Qcut / Manipulation Layer

Convert continuous data into quantile-based categories. Similar to pandas' qcut() or R's quantile-based categorization.

Mathematical concept: For n quantiles, each bin contains approximately N/n records, where N is total count.

Common applications:

  • Customer segmentation (top 25%, middle 50%, bottom 25%)
  • Performance ranking (quartile distribution)
  • Equal-sized grouping (terciles, quartiles, quintiles)
  • Distribution analysis (percentile ranges)
  • Outlier identification (extreme quantiles)
  • Relative positioning (below median, above median)
  • Balanced sampling (stratified selection)
  • Normalized grouping (population-based divisions)

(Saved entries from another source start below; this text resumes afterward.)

theorem State.transferDone_quiet {s0 : State} (s : State) (p g : Nat) (h : LinkHdr) (hs : Quiet s0 s) : Quiet s0 (State.transferDone s p g h) := by
  unfold State.transferDone
  repeat' (first
    | with_reducible assumption
    | (extract_lets +onlyGivenNames x; change State at x; refine Quiet.cut (s0 := s0) x ?_ ?_; (on_goal 1 => dsimp only [x]; clear x); (on_goal 2 => intro hx; clear_value x))
    | (extract_lets +onlyGivenNames x; change _ × State at x; refine Quiet.cut2 (s0 := s0) x ?_ ?_; (on_goal 1 => dsimp only [x]; clear x); (on_goal 2 => intro hx; clear_value x))
    | (extract_lets +onlyGivenNames x; clear_value x) | with_reducible apply State.notify_quiet
    | with_reducible apply State.sendAck_quiet | with_reducible apply State.modPart_quiet | with_reducible apply Quiet.ite
    | fail_if_no_progress intros | fail_if_no_progress with_reducible apply Quiet.upd | dsimp only | split)

theorem State.transferDone_kept {s0 : State} (s : State) (p g : Nat) (h : LinkHdr) (hs : Kept s0 s) : Kept s0 (State.transferDone s p g h) :=
  (State.transferDone_quiet s p g h (Quiet.refl _)).keeps hs

theorem State.setPacket_kept {s0 : State} (s : State) (a : Nat) (data : List Byte) (bad : List Nat) (hs : Kept s0 s) : Kept s0 (State.setPacket s a data bad) := by
  unfold State.setPacket
  repeat' (first
    | with_reducible assumption
    | (extract_lets +onlyGivenNames x; change State at x; refine Kept.cut (s0 := s0) x ?_ ?_; (on_goal 1 => dsimp only [x]; clear x); (on_goal 2 => intro hx; clear_value x))
    | (extract_lets +onlyGivenNames x; change _ × State at x; refine Kept.cut2 (s0 := s0) x ?_ ?_; (on_goal 1 => dsimp only [x]; clear x); (on_goal 2 => intro hx; clear_value x))
    | (extract_lets +onlyGivenNames x; clear_value x) | with_reducible apply State.setBytesP_kept
    | with_reducible apply Kept.foldl | fail_if_no_progress intros | dsimp only)

theorem runLinkJobWrite_kept {s0 : State} (l : LinkIdx) (h : LinkHdr) (data : List Byte) (bad : List Nat) (s : State) (hs : Kept s0 s) : Kept s0 (runLinkJobWrite l h data bad s) := by
  unfold runLinkJobWrite
  repeat' (first
    | with_reducible assumption
    | (extract_lets +onlyGivenNames x; change State at x; refine Kept.cut (s0 := s0) x ?_ ?_; (on_goal 1 => dsimp only [x]; clear x); (on_goal 2 => intro hx; clear_value x))
    | (extract_lets +onlyGivenNames x; change _ × State at x; refine Kept.cut2 (s0 := s0) x ?_ ?_; (on_goal 1 => dsimp only [x]; clear x); (on_goal 2 => intro hx; clear_value x))
    | (extract_lets +onlyGivenNames x; clear_value x) | with_reducible apply State.setPacket_kept
    | with_reducible apply State.transferDone_kept | with_reducible apply State.jobFault_kept
    | with_reducible apply State.setPart_kept | with_reducible apply Kept.ite | fail_if_no_progress intros
    | fail_if_no_progress with_reducible apply Kept.upd | (with_reducible apply Kept.snd; with_reducible assumption)
    | dsimp only | split)

theorem runLinkJobAck_quiet {s0 : State} (l : LinkIdx) (h : LinkHdr) (s : State) (hs : Quiet s0 s) : Quiet s0 (runLinkJobAck l h s) := by
  unfold runLinkJobAck
  repeat' (first
    | with_reducible assumption
    | (extract_lets +onlyGivenNames x; change State at x; refine Quiet.cut (s0 := s0) x ?_ ?_; (on_goal 1 => dsimp only [x]; clear x); (on_goal 2 => intro hx; clear_value x))
    | (extract_lets +onlyGivenNames x; change _ × State at x; refine Quiet.cut2 (s0 := s0) x ?_ ?_; (on_goal 1 => dsimp only [x]; clear x); (on_goal 2 => intro hx; clear_value x))
    | (extract_lets +onlyGivenNames x; clear_value x) | with_reducible apply State.barrierSend_quiet
    | with_reducible apply State.modPart_quiet | fail_if_no_progress intros
    | fail_if_no_progress with_reducible apply Quiet.upd | (with_reducible apply Quiet.snd; with_reducible assumption)
    | dsimp only | split)

theorem State.storeRequest_quiet {s0 : State} (s : State) (l : Nat) (h : LinkHdr) (f : Nat × LGroup → Nat → State → State) (hs : Quiet s0 s) (hf : ∀ (a0 : Nat × LGroup) (a1 : Nat) (a2 : State), Quiet s0 a2 → Quiet s0 (f a0 a1 a2)) : Quiet s0 (State.storeRequest s l h f) := by
  unfold State.storeRequest
  repeat' (first
    | with_reducible assumption | with_reducible apply hf | with_reducible apply State.sendPacket_quiet
    | with_reducible apply State.setBit_quiet | with_reducible apply Quiet.ite | fail_if_no_progress intros
    | fail_if_no_progress with_reducible apply Quiet.upd | (with_reducible apply Quiet.snd; with_reducible assumption) | split)

theorem State.storeRequest_kept {s0 : State} (s : State) (l : Nat) (h : LinkHdr) (f : Nat × LGroup → Nat → State → State) (hs : Kept s0 s) (hf : ∀ (a0 : Nat × LGroup) (a1 : Nat) (a2 : State), Kept s0 a2 → Kept s0 (f a0 a1 a2)) : Kept s0 (State.storeRequest s l h f) := by
  unfold State.storeRequest
  repeat' (first
    | with_reducible assumption | with_reducible apply hf | with_reducible apply State.sendPacket_kept
    | with_reducible apply State.setBit_kept | with_reducible apply Kept.ite | fail_if_no_progress intros
    | fail_if_no_progress with_reducible apply Kept.upd | (with_reducible apply Kept.snd; with_reducible assumption) | split)

theorem runLinkStoreWrite_kept {s0 : State} (l : LinkIdx) (h : LinkHdr) (data : List Byte) (s : State) (hs : Kept s0 s) : Kept s0 (runLinkStoreWrite l h data s) := by
  unfold runLinkStoreWrite
  repeat' (first
    | with_reducible assumption | with_reducible apply State.storeRequest_kept | with_reducible apply State.setBytes_kept
    | fail_if_no_progress intros)

theorem runLinkStoreReadReq_quiet {s0 : State} (l : LinkIdx) (h : LinkHdr) (s : State) (hs : Quiet s0 s) : Quiet s0 (runLinkStoreReadReq l h s) := by
  unfold runLinkStoreReadReq
  repeat' (first
    | with_reducible assumption | with_reducible apply State.storeRequest_quiet | with_reducible apply State.sendPacket_quiet
    | with_reducible apply State.childAsk_quiet | fail_if_no_progress intros
    | fail_if_no_progress with_reducible apply Quiet.upd | (with_reducible apply Quiet.snd; with_reducible assumption) | split)

theorem runLinkStoreRefusal_quiet {s0 : State} (l : LinkIdx) (_h : LinkHdr) (s : State) (hs : Quiet s0 s) : Quiet s0 (runLinkStoreRefusal l _h s) := by
  unfold runLinkStoreRefusal
  repeat' (first
    | with_reducible assumption | with_reducible apply State.setBit_quiet | with_reducible apply Quiet.ite
    | fail_if_no_progress intros | fail_if_no_progress with_reducible apply Quiet.upd
    | (with_reducible apply Quiet.snd; with_reducible assumption) | split)

theorem State.chanWrite_quiet {s0 : State} (s : State) (port : Port) (k : RegKey) (d : Nat) (hs : Quiet s0 s) : Quiet s0 (State.chanWrite s port k d) := by
  unfold State.chanWrite
  repeat' (first
    | with_reducible assumption
    | (extract_lets +onlyGivenNames x; change State at x; refine Quiet.cut (s0 := s0) x ?_ ?_; (on_goal 1 => dsimp only [x]; clear x); (on_goal 2 => intro hx; clear_value x))
    | (extract_lets +onlyGivenNames x; change _ × State at x; refine Quiet.cut2 (s0 := s0) x ?_ ?_; (on_goal 1 => dsimp only [x]; clear x); (on_goal 2 => intro hx; clear_value x))
    | (extract_lets +onlyGivenNames x; clear_value x) | with_reducible apply State.guardedWrite_quiet
    | with_reducible apply State.storeReg_quiet | with_reducible apply State.fwFault_quiet | with_reducible apply Quiet.ite
    | fail_if_no_progress intros | dsimp only | split)

theorem runLinkChannelWrite_quiet {s0 : State} (port : Port) (c : Fin 64) (word : Fin 3) (data : W32) (s : State) (hs : Quiet s0 s) : Quiet s0 (runLinkChannelWrite port c word data s) := by
  unfold runLinkChannelWrite
  repeat' (first
    | with_reducible assumption
    | (extract_lets +onlyGivenNames x; change State at x; refine Quiet.cut (s0 := s0) x ?_ ?_; (on_goal 1 => dsimp only [x]; clear x); (on_goal 2 => intro hx; clear_value x))
    | (extract_lets +onlyGivenNames x; change _ × State at x; refine Quiet.cut2 (s0 := s0) x ?_ ?_; (on_goal 1 => dsimp only [x]; clear x); (on_goal 2 => intro hx; clear_value x))
    | (extract_lets +onlyGivenNames x; clear_value x) | with_reducible apply State.chanWrite_quiet | fail_if_no_progress intros
    | fail_if_no_progress with_reducible apply Quiet.upd | (with_reducible apply Quiet.snd; with_reducible assumption)
    | dsimp only | split)

theorem runLinkChannelWrite_kept {s0 : State} (port : Port) (c : Fin 64) (word : Fin 3) (data : W32) (s : State) (hs : Kept s0 s) : Kept s0 (runLinkChannelWrite port c word data s) :=
  (runLinkChannelWrite_quiet port c word data s (Quiet.refl _)).keeps hs

/-! ## ServicePorts -/

theorem State.ethViolation_quiet {s0 : State} (s : State) (port : Nat) (hs : Quiet s0 s) : Quiet s0 (State.ethViolation s port) := by
  unfold State.ethViolation
  repeat' (first
    | with_reducible assumption | with_reducible apply State.bump_quiet | fail_if_no_progress intros)

theorem State.ethViolation_kept {s0 : State} (s : State) (port : Nat) (hs : Kept s0 s) : Kept s0 (State.ethViolation s port) :=
  (State.ethViolation_quiet s port (Quiet.refl _)).keeps hs

theorem State.dropFrame_quiet {s0 : State} (s : State) (port lo : Nat) (hs : Quiet s0 s) : Quiet s0 (State.dropFrame s port lo) := by
  unfold State.dropFrame
  repeat' (first
    | with_reducible assumption | with_reducible apply State.event_quiet | with_reducible apply State.bump_quiet
    | fail_if_no_progress intros)

theorem runEthFrameReceive_quiet {s0 : State} (port : BrimDie) (f : EthFrame) (s : State) (hs : Quiet s0 s) : Quiet s0 (runEthFrameReceive port f s) := by
  unfold runEthFrameReceive
  repeat' (first
    | with_reducible assumption
    | (extract_lets +onlyGivenNames x; change State at x; refine Quiet.cut (s0 := s0) x ?_ ?_; (on_goal 1 => dsimp only [x]; clear x); (on_goal 2 => intro hx; clear_value x))
    | (extract_lets +onlyGivenNames x; change _ × State at x; refine Quiet.cut2 (s0 := s0) x ?_ ?_; (on_goal 1 => dsimp only [x]; clear x); (on_goal 2 => intro hx; clear_value x))
    | (extract_lets +onlyGivenNames x; clear_value x) | with_reducible apply State.dropFrame_quiet
    | with_reducible apply State.ethViolation_quiet | with_reducible apply State.event_quiet
    | with_reducible apply State.setBit_quiet | with_reducible apply Quiet.ite | fail_if_no_progress intros | dsimp only
    | split)

theorem runArpRequest_quiet {s0 : State} (port : BrimDie) (target : BitVec 32) (src : PeerAddr) (s : State) (hs : Quiet s0 s) : Quiet s0 (runArpRequest port target src s) := by
  unfold runArpRequest
  repeat' (first
    | with_reducible assumption
    | (extract_lets +onlyGivenNames x; change State at x; refine Quiet.cut (s0 := s0) x ?_ ?_; (on_goal 1 => dsimp only [x]; clear x); (on_goal 2 => intro hx; clear_value x))
    | (extract_lets +onlyGivenNames x; change _ × State at x; refine Quiet.cut2 (s0 := s0) x ?_ ?_; (on_goal 1 => dsimp only [x]; clear x); (on_goal 2 => intro hx; clear_value x))
    | (extract_lets +onlyGivenNames x; clear_value x) | with_reducible apply State.emit_quiet | with_reducible apply Quiet.ite
    | fail_if_no_progress intros | dsimp only | split)

theorem runNeighbourSolicitation_quiet {s0 : State} (port : BrimDie) (target : BitVec 128) (src : PeerAddr) (s : State) (hs : Quiet s0 s) : Quiet s0 (runNeighbourSolicitation port target src s) := by
  unfold runNeighbourSolicitation
  repeat' (first
    | with_reducible assumption
    | (extract_lets +onlyGivenNames x; change State at x; refine Quiet.cut (s0 := s0) x ?_ ?_; (on_goal 1 => dsimp only [x]; clear x); (on_goal 2 => intro hx; clear_value x))
    | (extract_lets +onlyGivenNames x; change _ × State at x; refine Quiet.cut2 (s0 := s0) x ?_ ?_; (on_goal 1 => dsimp only [x]; clear x); (on_goal 2 => intro hx; clear_value x))
    | (extract_lets +onlyGivenNames x; clear_value x) | with_reducible apply State.emit_quiet | with_reducible apply Quiet.ite
    | fail_if_no_progress intros | dsimp only | split)

theorem State.replayTrim_quiet {s0 : State} (n port : Nat) (s : State) (hs : Quiet s0 s) : Quiet s0 (State.replayTrim n port s) := by
  induction n generalizing s with
  | zero => exact hs
  | succ n ih =>
    unfold State.replayTrim
    repeat' (first | exact hs | exact ih _ (State.setChan_quiet _ _ _ _ (Quiet.upd hs)) | split | dsimp only)

theorem State.ospSend_quiet {s0 : State} (s : State) (port c : Nat) (m : Msg) (hs : Quiet s0 s) : Quiet s0 (State.ospSend s port c m) := by
  unfold State.ospSend
  repeat' (first
    | with_reducible assumption
    | (extract_lets +onlyGivenNames x; change State at x; refine Quiet.cut (s0 := s0) x ?_ ?_; (on_goal 1 => dsimp only [x]; clear x); (on_goal 2 => intro hx; clear_value x))
    | (extract_lets +onlyGivenNames x; change _ × State at x; refine Quiet.cut2 (s0 := s0) x ?_ ?_; (on_goal 1 => dsimp only [x]; clear x); (on_goal 2 => intro hx; clear_value x))
    | (extract_lets +onlyGivenNames x; clear_value x) | with_reducible apply State.replayTrim_quiet
    | with_reducible apply State.emit_quiet | with_reducible apply State.setChan_quiet | with_reducible apply Quiet.ite
    | fail_if_no_progress intros | fail_if_no_progress with_reducible apply Quiet.upd | dsimp only | split)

Unlike fixed-width binning (cut), qcut ensures approximately equal-sized groups.

Table
0
0
Table

Select

column

Column to divide into quantile-based groups. Suitable for:

  • Continuous measurements
  • Ranked values
  • Performance metrics
  • Distribution data
  • Sequential measurements

Quantiles

[f64, ...]
0.25, 0.5, 0.75

Quantile break points (0.0 to 1.0). Common patterns:

  • Quartiles: [0.25, 0.50, 0.75]
  • Quintiles: [0.2, 0.4, 0.6, 0.8]
  • Deciles: [0.1, 0.2, ..., 0.9]
  • Custom: [0.05, 0.95] for extreme grouping

Labels

[string, ...]
0-25%, 25-50%, 50-75%, 75-100%

Names for quantile groups. Examples:

  • Quartiles: ['Bottom 25%', 'Lower Mid', 'Upper Mid', 'Top 25%']
  • Rankings: ['Bronze', 'Silver', 'Gold', 'Platinum']
  • Relative: ['Below Average', 'Average', 'Above Average']
  • Descriptive: ['Low', 'Moderate', 'High', 'Very High']
false

Defines interval closure:

  • false (default): Right-closed [a,b)
  • true: Left-closed (a,b] Important for edge values at quantile boundaries
false

Handle duplicate values at quantile boundaries:

  • false (default): Raise error if duplicates cause unequal bins
  • true: Allow duplicates, potentially creating uneven groups Critical for discrete data with repeated values

Name for the new column. If not provided, the system generates a unique name. If AsColumn matches an existing column, the existing column is replaced. The name should follow valid column naming conventions.